Элиана, натягивавшая перчатки, яростно стащила одну с левой руки. Все сегодня было не по ней, и благодушное настроение Филиппа, и хорошая погода, и неповторимая нежность предпасхального воздуха.
— Чего ты ждешь? — вдруг спросила она. — Стоите здесь оба… Словно фотографироваться собрались.
Желая придать своим словам шутливый оттенок, она попыталась улыбнуться, но терпение ее уже истощилось. Раз Филипп решил идти без нее, то пусть уходит немедленно.
— Я сам не знаю, хочется мне идти или нет, — промямлил он.
И, оставив сына у окна, подошел к креслу, сел. Анриетта рассмеялась.
— Очень весело! — желчно проговорил Филипп. — Вот уж не думал, что могу вызывать такой смех!

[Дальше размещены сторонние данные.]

/-- 06:R168; 05:R145, R146; 06:R174. -/
def Sys2Proof.Rule.HeadsOfQueues : Prop :=
  ∀ (s : State) (q : Fin 32),
    let d := s.dq[q]
    let fetches (f : Fetched) (t : State) : Prop :=
      t.mem = s.mem ∧ (t.dq[q]).head = d.head ∧ (t.dq[q]).fetched = some f ∧ f.idx = d.head ∧
      f.tested = false ∧ f.barrier = false ∧
      ∀ x ∈ (t.dq[q]).ahead, x ∈ d.ahead ∨ ∃ k, 1 ≤ k ∧ k ≤ 8 ∧ k < Rule.ahead d.tail d.head ∧
        x.idx = d.head + BitVec.ofNat 32 k
    (canFetch s q.val = true → (∀ x ∈ d.ahead, x.idx ≠ d.head) → ∀ pa attr u,
      xlatEngine d.ctx (d.rbase.toNat + d.head.toNat % 2 ^ d.log2size.toNat * 128) .engRead s = (.ok pa attr, u) →
      (readAccess false pa 128 u).1 ≠ .uncorrectable →
      Rule.Ends (.descriptorFetch q) s fun t =>
        let desc : Desc := BitVec.ofNat 1024 (leNat (Memory.gets s.mem pa 128))
        ∃ f, fetches f t ∧ f.desc = desc ∧ (fetchChecks s d desc = none →
          (f.event = none ↔ dHasDeadline desc = false ∨ s.beat.value.toNat ≤ dDeadline desc))) ∧
    (canFetch s q.val = true → ∀ x, d.ahead.find? (·.idx == d.head) = some x →
      (x.fail = none → Rule.Ends (.descriptorFetch q) s fun t => ∃ f, fetches f t ∧ f.desc = x.desc) ∧
      (∀ e, x.fail = some e → Rule.Ends (.descriptorFetch q) s fun t => fetches ⟨x.idx, 0, some e, false, false⟩ t)) ∧
    (canFetch s q.val = false → Rule.Gives (.descriptorFetch q) s s) ∧
    (∀ f, readyHead s q.val = some f → dPred f.desc = true → f.tested = false → d.inflight = [] →
      beatMet s f.desc = true → barrierMet s q.val f = true →
      waitHolds s (dCmp f.desc) (dWaitFlag f.desc) (dWaitValue f.desc) = true →
      Rule.Gives (.predicateTest q) s (Rule.withQ s q { d with fetched := some { f with tested := true } })) ∧
    (∀ f, d.fetched = some f → canEnter s q.val = true →
      (∀ p : Fin 32, p < q → ¬ (canEnter s p.val = true ∧ barScope s p.val &&& barScope s q.val ≠ 0)) →
      Rule.Gives (.barrierEnter q) s (Rule.withQ s q { d with fetched := some { f with barrier := true } }))

/-- 06:R160, R175, R176, R177, R186. -/
def Obligations.OldestCompletes : Prop :=
  ∀ (s : State) (q : Fin 32) (f : InFlight) (rest : List InFlight) (e : Ended) (pa : Nat) (attr : BitVec 3),
    let d := s.dq[q]
    let late : Prop := dHasDeadline f.desc = true ∧ dDeadline f.desc < s.beat.value.toNat
    d.inflight = f :: rest → f.ended = some e → s.ctl.state = .run ∨ s.ctl.state = .hold → f.missed = false →
    (∀ g ∈ rest, g.idx ≠ f.idx) → d.fetched = none → d.head ≠ f.idx → Rule.NoMismatch s →
    let halts (ev : Ended) (t : State) : Prop :=
      Rule.Stored s t pa (Rule.record d f.idx f.desc ev f.exc false f.replayed true s.beat.value) ∧
      (t.dq[q]).done = f.idx + 1 ∧ (t.dq[q]).head = d.head ∧ (t.dq[q]).inflight = [] ∧
      (t.dq[q]).halted = true ∧ (t.dq[q]).haltEvent = ev.event ∧ (t.dq[q]).haltDetail = ev.detail ∧
      (t.dq[q]).haltIndex = f.idx ∧ (t.dq[q]).status.status.getLsbD 0 = true
    (¬ late → e.event = 0 → d.halting = false → Rule.LocalSignal f.desc → dClass f.desc ≠ 0 →
      ∀ u, Rule.SlotOpen s u d f.idx pa attr → Rule.Ends (.descriptorComplete q) s fun t =>
        Rule.Stored s t pa (Rule.record d f.idx f.desc e f.exc false f.replayed false s.beat.value) ∧
        (t.dq[q]).done = f.idx + 1 ∧ (t.dq[q]).head = d.head ∧ (t.dq[q]).inflight = rest ∧
        (t.dq[q]).halted = d.halted ∧ (t.dq[q]).evNotify = (d.evNotify || dNotify f.desc) ∧
        t.flags.upds = Rule.signalUpds q.val (if (dSignal f.desc).when_ = 0 then [dSignal f.desc] else []) s.flags.upds ∧
        (∀ p : Fin 32, p ≠ q → t.dq[p] = s.dq[p])) ∧
    (¬ late → e.event ≠ 0 → rest = [] → ∀ u, Rule.SlotOpen s u d f.idx pa attr →
      Rule.Ends (.descriptorComplete q) s fun t =>
        halts e t ∧ (e.event ≠ dqDeadline → t.flags.upds = s.flags.upds) ∧
        (e.event = rmeNode → t.rme.status.status.getLsbD 0 = true) ∧
        (e.event = rmeTimeoutEv → t.rme.status.status.getLsbD 1 = true)) ∧
    (late → e.event = 0 → rest = [] → ∀ u, Rule.SlotOpen (missFlight q.val f s) u d f.idx pa attr →
      Rule.Ends (.descriptorComplete q) s fun t =>
        halts { e with event := dqDeadline, info := BitVec.ofNat 64 (dDeadline f.desc), nonfin := false } t ∧
        t.beat.misses = s.beat.misses + 1 ∧ (t.dq[q]).status.status.getLsbD 2 = true)

/-- 06:R169, R177. -/
def Sys2Proof.Rule.FetchEventsComplete : Prop :=
  ∀ (s u : State) (q : Fin 32) (f : Fetched) (e : Ended) (pa : Nat) (attr : BitVec 3),
    let d := s.dq[q]
    d.fetched = some f → f.event = some e → e.event ≠ 0 → f.idx = d.head → d.inflight = [] → d.halted = false →
    s.ctl.state = .run ∨ s.ctl.state = .hold → Rule.NoMismatch s → Rule.SlotOpen s u d f.idx pa attr →
    Rule.Ends (.fetchEventComplete q) s fun t =>
      Rule.Stored s t pa (Rule.record d f.idx f.desc e 0 false false true s.beat.value) ∧
      (t.dq[q]).done = f.idx + 1 ∧ (t.dq[q]).head = f.idx + 1 ∧ (t.dq[q]).fetched = none ∧
      (t.dq[q]).halted = true ∧ (t.dq[q]).haltEvent = e.event ∧ (t.dq[q]).haltIndex = f.idx ∧
      t.flags = s.flags ∧ (∀ p : Fin 32, p ≠ q → t.dq[p] = s.dq[p])

/-- 06:R168; 05:R145, R146; 06:R174; 06:R169, R177. -/
def Obligations.QueueHeads : Prop := Rule.HeadsOfQueues ∧ Rule.FetchEventsComplete

/-- 07:R194, R195; 06:R158, R175, R182. -/
def Obligations.NullDescriptors : Prop :=
  ∀ (s u : State) (q : Fin 32) (op : Nat) (f : Fetched) (pa : Nat) (attr : BitVec 3),
    let d := s.dq[q]
    let begun := beginFlight q.val f { newFlight s q.val f with ended := some endOk } s
    op < 2 → d.cls = 0 → startHead s q.val 0 op = some f → d.inflight = [] → d.signalled = [] → Rule.NoMismatch s →
    Rule.LocalSignal f.desc → Rule.SlotOpen begun u d f.idx pa attr →
    Rule.Ends (if op = 0 then .nullNop q else .nullFlags q) s fun t =>
      Rule.Stored s t pa (Rule.record d f.idx f.desc endOk 0 false false false s.beat.value) ∧
      (t.dq[q]).done = f.idx + 1 ∧ (t.dq[q]).head = f.idx + 1 ∧ (t.dq[q]).inflight = [] ∧ (t.dq[q]).fetched = none ∧
      (t.dq[q]).halted = false ∧ t.arb.null = q.val ∧
      t.flags.upds = Rule.signalUpds q.val
        ((if (dSignal f.desc).when_ = 0 then [dSignal f.desc] else []) ++
          (if op = 1 then [signalOf (f.desc.extractLsb' 896 64), signalOf (f.desc.extractLsb' 960 64)] else []))
        s.flags.upds ∧
      t.flags.next = Rule.signalUpds q.val (if (dSignal f.desc).when_ = 1 then [dSignal f.desc] else []) s.flags.next ∧
      (∀ p : Fin 32, p ≠ q → t.dq[p] = s.dq[p])

/-- 06:R186. -/
def Sys2Proof.Rule.DeadlineMisses : Prop :=
  ∀ (s : State) (q : Fin 32) (index : BitVec 32),
    let d := s.dq[q]
    let late (x : Desc) : Prop := dHasDeadline x = true ∧ dDeadline x < s.beat.value.toNat
    let detected (x : Desc) (t : State) : Prop :=
      t.beat = { s.beat with misses := s.beat.misses + 1 } ∧ (t.dq[q]).status.status.getLsbD 2 = true ∧
      t.flt = { s.flt with detected := t.flt.detected } ∧ t.flt.detected.length = s.flt.detected.length + 1 ∧
      (t.dq[q]).head = d.head ∧ (t.dq[q]).done = d.done ∧ (t.dq[q]).halted = d.halted ∧ t.mem = s.mem ∧ t.flags = s.flags
    (∀ f ∈ d.inflight, f.idx = index → (∀ g ∈ d.inflight, g.idx = index → g = f) → late f.desc → f.missed = false →
      s.ctl.state = .run ∨ s.ctl.state = .hold →
      Rule.Ends (.deadlineMiss q index) s fun t => detected f.desc t ∧ t.dq[q].fetched = d.fetched ∧
        (t.dq[q]).inflight = d.inflight.map fun g => if g.idx = index then { g with missed := true } else g) ∧
    (∀ f, (∀ g ∈ d.inflight, g.idx ≠ index) → d.fetched = some f → f.idx = index → f.event = none → late f.desc →
      s.ctl.state = .run →
      Rule.Ends (.deadlineMiss q index) s fun t => detected f.desc t ∧ (t.dq[q]).inflight = d.inflight ∧
        (t.dq[q]).fetched = some { f with
          event := some ⟨dqDeadline, 0, 0xFF, BitVec.ofNat 64 (dDeadline f.desc), false⟩ })

/-- 06:R188, R189. -/
def Sys2Proof.Rule.Deadlocks : Prop :=
  ∀ s : State,
    (deadlocked s = [] → Rule.Gives .deadlockDeclare s s) ∧
    (deadlocked s ≠ [] → Rule.Ends .deadlockDeclare s fun t =>
      t.mem = s.mem ∧ t.flags = s.flags ∧ t.beat = s.beat ∧ t.flt.detected.length = s.flt.detected.length + 1 ∧
      ∀ q : Fin 32,
        (∀ f, (q.val, f) ∈ deadlocked s →
          (t.dq[q]).halted = true ∧ (t.dq[q]).haltEvent = dqDeadlock ∧ (t.dq[q]).haltDetail = BitVec.ofNat 16 f ∧
          (t.dq[q]).haltIndex = (s.dq[q]).head ∧ (t.dq[q]).status.status.getLsbD 0 = true ∧
          (t.dq[q]).status.status.getLsbD 5 = true ∧ (t.dq[q]).head = (s.dq[q]).head ∧ (t.dq[q]).done = (s.dq[q]).done) ∧
        ((∀ f, (q.val, f) ∉ deadlocked s) → t.dq[q] = s.dq[q]))

/-- 06:R186; 06:R188, R189. -/
def Obligations.DeadlinesAndDeadlocks : Prop := Rule.DeadlineMisses ∧ Rule.Deadlocks

/-- 06:R171, R172, R173. -/
def Obligations.StartConditions : Prop :=
  ∀ (s : State) (q : Fin 32) (cls op : Nat) (f : Fetched),
    let last := lastTaken s (s.dq[q]).cls.toNat (s.dq[q]).inst.toNat
    (startHead s q.val cls op = some f ↔
      Rule.MayStart s q f ∧ dClass f.desc = cls ∧ dOpcode f.desc = op ∧
      ((s.dq[q]).cls.toNat, (s.dq[q]).inst.toNat) ∉ s.arb.taken ∧
      ∀ (p : Fin 32) (g : Fetched), Rule.MayStart s p g → (s.dq[p]).cls = (s.dq[q]).cls →
        (s.dq[p]).inst = (s.dq[q]).inst → Rule.after last q ≤ Rule.after last p) ∧
    ∀ (d e : Desc) (prof : BitVec 17), hazardFree s d e prof = true ↔
      Rule.Apart (srcRanges d (profileOf s d) ++ dstRanges d (profileOf s d)) (dstRanges e prof) ∧
      Rule.Apart (dstRanges d (profileOf s d)) (srcRanges e prof)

Он хмуро взглянул на жену, а она, отворачиваясь, прятала лицо, но плечи ее дрожали от нервического смеха, который она не могла побороть. При каждом слове Филиппа Анриетте хотелось кричать, но она сдерживалась, как могла, покусывала свернутый комочком носовой платок, однако эти усилия совсем ее сломили, все нутро болело, словно его резали ножом. Совершенно так же смеялась она в их первую брачную ночь, испуганная, разгневанная, глядя на мужчину, который напяливал на себя одежду, словно в припадке безумья. Даже после одиннадцати лет Филипп бледнел, заслышав этот пронзительный смех.